*** Data to examine ***

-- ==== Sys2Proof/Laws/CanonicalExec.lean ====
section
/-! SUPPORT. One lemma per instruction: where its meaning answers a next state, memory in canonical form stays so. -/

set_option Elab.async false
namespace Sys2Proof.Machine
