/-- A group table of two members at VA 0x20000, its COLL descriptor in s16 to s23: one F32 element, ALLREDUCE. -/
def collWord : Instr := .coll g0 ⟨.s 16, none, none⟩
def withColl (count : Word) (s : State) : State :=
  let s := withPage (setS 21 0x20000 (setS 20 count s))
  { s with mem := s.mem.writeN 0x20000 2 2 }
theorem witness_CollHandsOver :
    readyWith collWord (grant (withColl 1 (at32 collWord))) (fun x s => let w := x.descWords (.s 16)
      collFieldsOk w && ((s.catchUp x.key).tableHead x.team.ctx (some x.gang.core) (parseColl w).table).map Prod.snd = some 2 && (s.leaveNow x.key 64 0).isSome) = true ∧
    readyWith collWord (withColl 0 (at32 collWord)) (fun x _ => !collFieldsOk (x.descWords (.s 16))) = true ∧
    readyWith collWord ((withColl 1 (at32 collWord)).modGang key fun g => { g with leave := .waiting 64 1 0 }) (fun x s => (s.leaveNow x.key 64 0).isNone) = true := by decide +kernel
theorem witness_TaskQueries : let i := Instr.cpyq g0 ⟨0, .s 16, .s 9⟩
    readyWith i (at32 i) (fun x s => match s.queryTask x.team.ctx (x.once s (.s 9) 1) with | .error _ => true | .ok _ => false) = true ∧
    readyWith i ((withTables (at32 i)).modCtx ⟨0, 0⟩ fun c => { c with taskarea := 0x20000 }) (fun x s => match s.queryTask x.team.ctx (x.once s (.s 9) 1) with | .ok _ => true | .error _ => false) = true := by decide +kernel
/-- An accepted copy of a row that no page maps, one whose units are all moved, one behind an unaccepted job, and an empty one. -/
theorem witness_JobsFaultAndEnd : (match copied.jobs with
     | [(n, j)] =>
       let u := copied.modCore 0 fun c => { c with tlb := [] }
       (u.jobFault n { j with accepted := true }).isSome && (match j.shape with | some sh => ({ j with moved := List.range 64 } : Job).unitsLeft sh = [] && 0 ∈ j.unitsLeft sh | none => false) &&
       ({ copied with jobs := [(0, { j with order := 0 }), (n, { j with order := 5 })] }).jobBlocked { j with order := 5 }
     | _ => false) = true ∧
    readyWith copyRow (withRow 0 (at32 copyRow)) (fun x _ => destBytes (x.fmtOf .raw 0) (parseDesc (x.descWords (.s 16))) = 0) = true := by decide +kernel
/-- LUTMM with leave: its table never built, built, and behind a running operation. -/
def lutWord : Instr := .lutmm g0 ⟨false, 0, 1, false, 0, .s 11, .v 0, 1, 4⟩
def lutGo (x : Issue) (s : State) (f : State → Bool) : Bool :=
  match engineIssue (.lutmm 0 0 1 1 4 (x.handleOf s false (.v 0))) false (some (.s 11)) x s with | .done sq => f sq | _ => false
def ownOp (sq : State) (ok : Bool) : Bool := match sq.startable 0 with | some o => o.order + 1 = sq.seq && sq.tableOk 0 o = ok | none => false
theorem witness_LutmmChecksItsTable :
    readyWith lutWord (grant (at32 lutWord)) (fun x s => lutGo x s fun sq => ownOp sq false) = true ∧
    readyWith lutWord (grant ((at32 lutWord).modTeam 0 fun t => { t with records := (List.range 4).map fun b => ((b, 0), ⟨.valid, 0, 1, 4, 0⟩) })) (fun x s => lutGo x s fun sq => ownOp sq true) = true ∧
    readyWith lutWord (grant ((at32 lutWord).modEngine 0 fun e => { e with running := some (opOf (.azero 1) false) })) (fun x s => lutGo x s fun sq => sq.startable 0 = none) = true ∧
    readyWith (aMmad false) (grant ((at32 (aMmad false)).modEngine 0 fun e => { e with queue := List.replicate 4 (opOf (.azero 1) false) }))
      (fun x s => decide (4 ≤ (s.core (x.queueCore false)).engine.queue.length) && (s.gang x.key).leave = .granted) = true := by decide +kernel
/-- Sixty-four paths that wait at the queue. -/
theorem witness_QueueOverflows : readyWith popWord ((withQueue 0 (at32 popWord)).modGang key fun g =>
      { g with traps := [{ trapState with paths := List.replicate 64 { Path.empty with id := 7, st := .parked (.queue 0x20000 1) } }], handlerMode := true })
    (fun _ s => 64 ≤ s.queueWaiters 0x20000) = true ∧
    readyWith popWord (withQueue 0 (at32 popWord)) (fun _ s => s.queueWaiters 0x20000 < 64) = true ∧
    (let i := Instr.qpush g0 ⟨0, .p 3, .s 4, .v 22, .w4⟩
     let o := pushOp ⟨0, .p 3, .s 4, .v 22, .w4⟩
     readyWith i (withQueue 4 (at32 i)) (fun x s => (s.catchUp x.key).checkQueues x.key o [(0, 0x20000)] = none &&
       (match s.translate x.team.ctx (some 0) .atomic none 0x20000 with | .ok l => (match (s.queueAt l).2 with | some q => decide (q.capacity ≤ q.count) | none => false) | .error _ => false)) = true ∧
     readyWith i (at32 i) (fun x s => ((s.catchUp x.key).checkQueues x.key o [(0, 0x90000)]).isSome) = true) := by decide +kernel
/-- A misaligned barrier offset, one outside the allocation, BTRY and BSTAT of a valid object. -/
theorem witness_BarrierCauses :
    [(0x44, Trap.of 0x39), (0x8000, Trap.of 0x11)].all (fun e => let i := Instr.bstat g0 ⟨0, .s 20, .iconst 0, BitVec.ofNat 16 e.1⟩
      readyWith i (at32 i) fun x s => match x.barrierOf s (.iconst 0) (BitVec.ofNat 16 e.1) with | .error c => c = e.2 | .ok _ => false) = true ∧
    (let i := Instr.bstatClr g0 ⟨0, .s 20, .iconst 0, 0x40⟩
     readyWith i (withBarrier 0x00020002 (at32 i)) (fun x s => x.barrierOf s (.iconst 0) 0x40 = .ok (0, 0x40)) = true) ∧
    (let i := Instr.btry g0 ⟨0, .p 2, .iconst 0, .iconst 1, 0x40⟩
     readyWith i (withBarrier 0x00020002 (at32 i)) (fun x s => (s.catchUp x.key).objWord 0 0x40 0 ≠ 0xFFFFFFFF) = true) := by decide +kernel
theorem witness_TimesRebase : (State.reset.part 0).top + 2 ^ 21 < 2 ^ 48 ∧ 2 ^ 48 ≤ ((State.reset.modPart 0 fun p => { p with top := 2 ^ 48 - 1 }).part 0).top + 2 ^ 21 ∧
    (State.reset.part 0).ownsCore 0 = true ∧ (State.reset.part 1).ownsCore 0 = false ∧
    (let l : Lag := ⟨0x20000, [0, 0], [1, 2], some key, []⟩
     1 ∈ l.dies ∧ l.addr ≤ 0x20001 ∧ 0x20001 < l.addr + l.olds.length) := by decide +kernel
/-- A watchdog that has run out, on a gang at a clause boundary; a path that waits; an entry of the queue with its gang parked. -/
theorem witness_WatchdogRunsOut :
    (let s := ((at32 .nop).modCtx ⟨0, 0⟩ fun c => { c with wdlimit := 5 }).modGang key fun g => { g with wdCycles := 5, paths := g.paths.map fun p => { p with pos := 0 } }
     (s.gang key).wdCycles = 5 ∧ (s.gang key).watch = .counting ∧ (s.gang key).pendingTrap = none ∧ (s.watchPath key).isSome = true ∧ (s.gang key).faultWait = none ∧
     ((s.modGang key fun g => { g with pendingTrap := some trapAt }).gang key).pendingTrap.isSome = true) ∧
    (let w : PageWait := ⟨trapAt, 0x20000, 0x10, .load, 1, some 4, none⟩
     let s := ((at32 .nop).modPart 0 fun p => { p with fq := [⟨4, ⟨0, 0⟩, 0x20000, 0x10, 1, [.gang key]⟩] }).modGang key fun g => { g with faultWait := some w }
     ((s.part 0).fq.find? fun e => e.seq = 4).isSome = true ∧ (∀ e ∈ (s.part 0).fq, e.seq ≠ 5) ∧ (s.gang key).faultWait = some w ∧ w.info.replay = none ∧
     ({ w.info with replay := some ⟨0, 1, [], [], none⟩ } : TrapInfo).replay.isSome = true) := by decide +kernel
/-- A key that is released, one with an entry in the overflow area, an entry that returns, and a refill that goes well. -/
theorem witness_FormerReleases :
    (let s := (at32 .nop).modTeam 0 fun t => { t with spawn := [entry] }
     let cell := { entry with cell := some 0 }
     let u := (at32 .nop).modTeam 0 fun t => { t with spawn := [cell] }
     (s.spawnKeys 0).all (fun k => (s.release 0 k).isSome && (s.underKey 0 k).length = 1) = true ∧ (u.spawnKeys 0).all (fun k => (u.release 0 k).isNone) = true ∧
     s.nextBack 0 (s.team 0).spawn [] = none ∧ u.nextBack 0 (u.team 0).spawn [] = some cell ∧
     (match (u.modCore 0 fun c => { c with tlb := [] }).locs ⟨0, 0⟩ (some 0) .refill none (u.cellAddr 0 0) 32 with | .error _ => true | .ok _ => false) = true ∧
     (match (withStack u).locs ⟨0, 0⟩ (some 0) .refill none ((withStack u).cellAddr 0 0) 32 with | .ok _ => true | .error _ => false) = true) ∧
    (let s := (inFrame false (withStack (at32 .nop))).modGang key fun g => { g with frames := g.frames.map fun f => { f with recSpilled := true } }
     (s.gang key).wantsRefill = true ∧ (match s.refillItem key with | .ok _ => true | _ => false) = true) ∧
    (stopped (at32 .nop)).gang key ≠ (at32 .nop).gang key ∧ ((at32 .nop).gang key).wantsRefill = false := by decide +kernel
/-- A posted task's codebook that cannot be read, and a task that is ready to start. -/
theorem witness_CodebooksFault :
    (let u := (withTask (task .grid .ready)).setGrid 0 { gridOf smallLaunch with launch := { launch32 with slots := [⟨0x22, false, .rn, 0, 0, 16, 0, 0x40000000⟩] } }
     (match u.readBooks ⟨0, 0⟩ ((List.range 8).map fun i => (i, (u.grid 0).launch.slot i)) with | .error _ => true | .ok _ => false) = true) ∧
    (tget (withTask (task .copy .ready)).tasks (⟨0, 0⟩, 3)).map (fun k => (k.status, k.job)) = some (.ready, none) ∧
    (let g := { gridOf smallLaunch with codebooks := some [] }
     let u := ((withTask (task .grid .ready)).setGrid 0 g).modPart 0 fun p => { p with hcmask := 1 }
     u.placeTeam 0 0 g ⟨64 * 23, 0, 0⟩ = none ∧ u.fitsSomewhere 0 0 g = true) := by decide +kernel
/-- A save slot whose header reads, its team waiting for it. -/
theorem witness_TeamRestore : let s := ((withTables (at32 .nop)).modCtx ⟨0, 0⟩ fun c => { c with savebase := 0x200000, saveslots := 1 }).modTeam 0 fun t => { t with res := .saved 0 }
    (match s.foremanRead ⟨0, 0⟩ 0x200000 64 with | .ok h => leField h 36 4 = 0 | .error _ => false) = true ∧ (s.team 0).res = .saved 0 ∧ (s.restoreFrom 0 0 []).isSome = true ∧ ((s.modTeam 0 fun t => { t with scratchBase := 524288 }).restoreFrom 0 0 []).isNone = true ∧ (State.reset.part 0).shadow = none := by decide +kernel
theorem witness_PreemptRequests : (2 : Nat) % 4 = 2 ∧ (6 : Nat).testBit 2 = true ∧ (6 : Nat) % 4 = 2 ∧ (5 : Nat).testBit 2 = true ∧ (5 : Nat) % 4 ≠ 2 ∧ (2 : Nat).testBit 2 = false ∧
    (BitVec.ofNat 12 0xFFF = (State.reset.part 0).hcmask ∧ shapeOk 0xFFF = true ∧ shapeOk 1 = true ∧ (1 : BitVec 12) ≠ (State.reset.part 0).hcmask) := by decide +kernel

*** End of Data to examine ***

* To do
Could you retype exactly the lines above, starting at the line that contains "def withColl (count" and ending at the line that contains "readyWith collWord (grant", and nothing more?

* Solution for this task
def withColl (count : Word) (s : State) : State :=
  let s := withPage (setS 21 0x20000 (setS 20 count s))
  { s with mem := s.mem.writeN 0x20000 2 2 }
theorem witness_CollHandsOver :
    readyWith collWord (grant (withColl 1 (at32 collWord))) (fun x s => let w := x.descWords (.s 16)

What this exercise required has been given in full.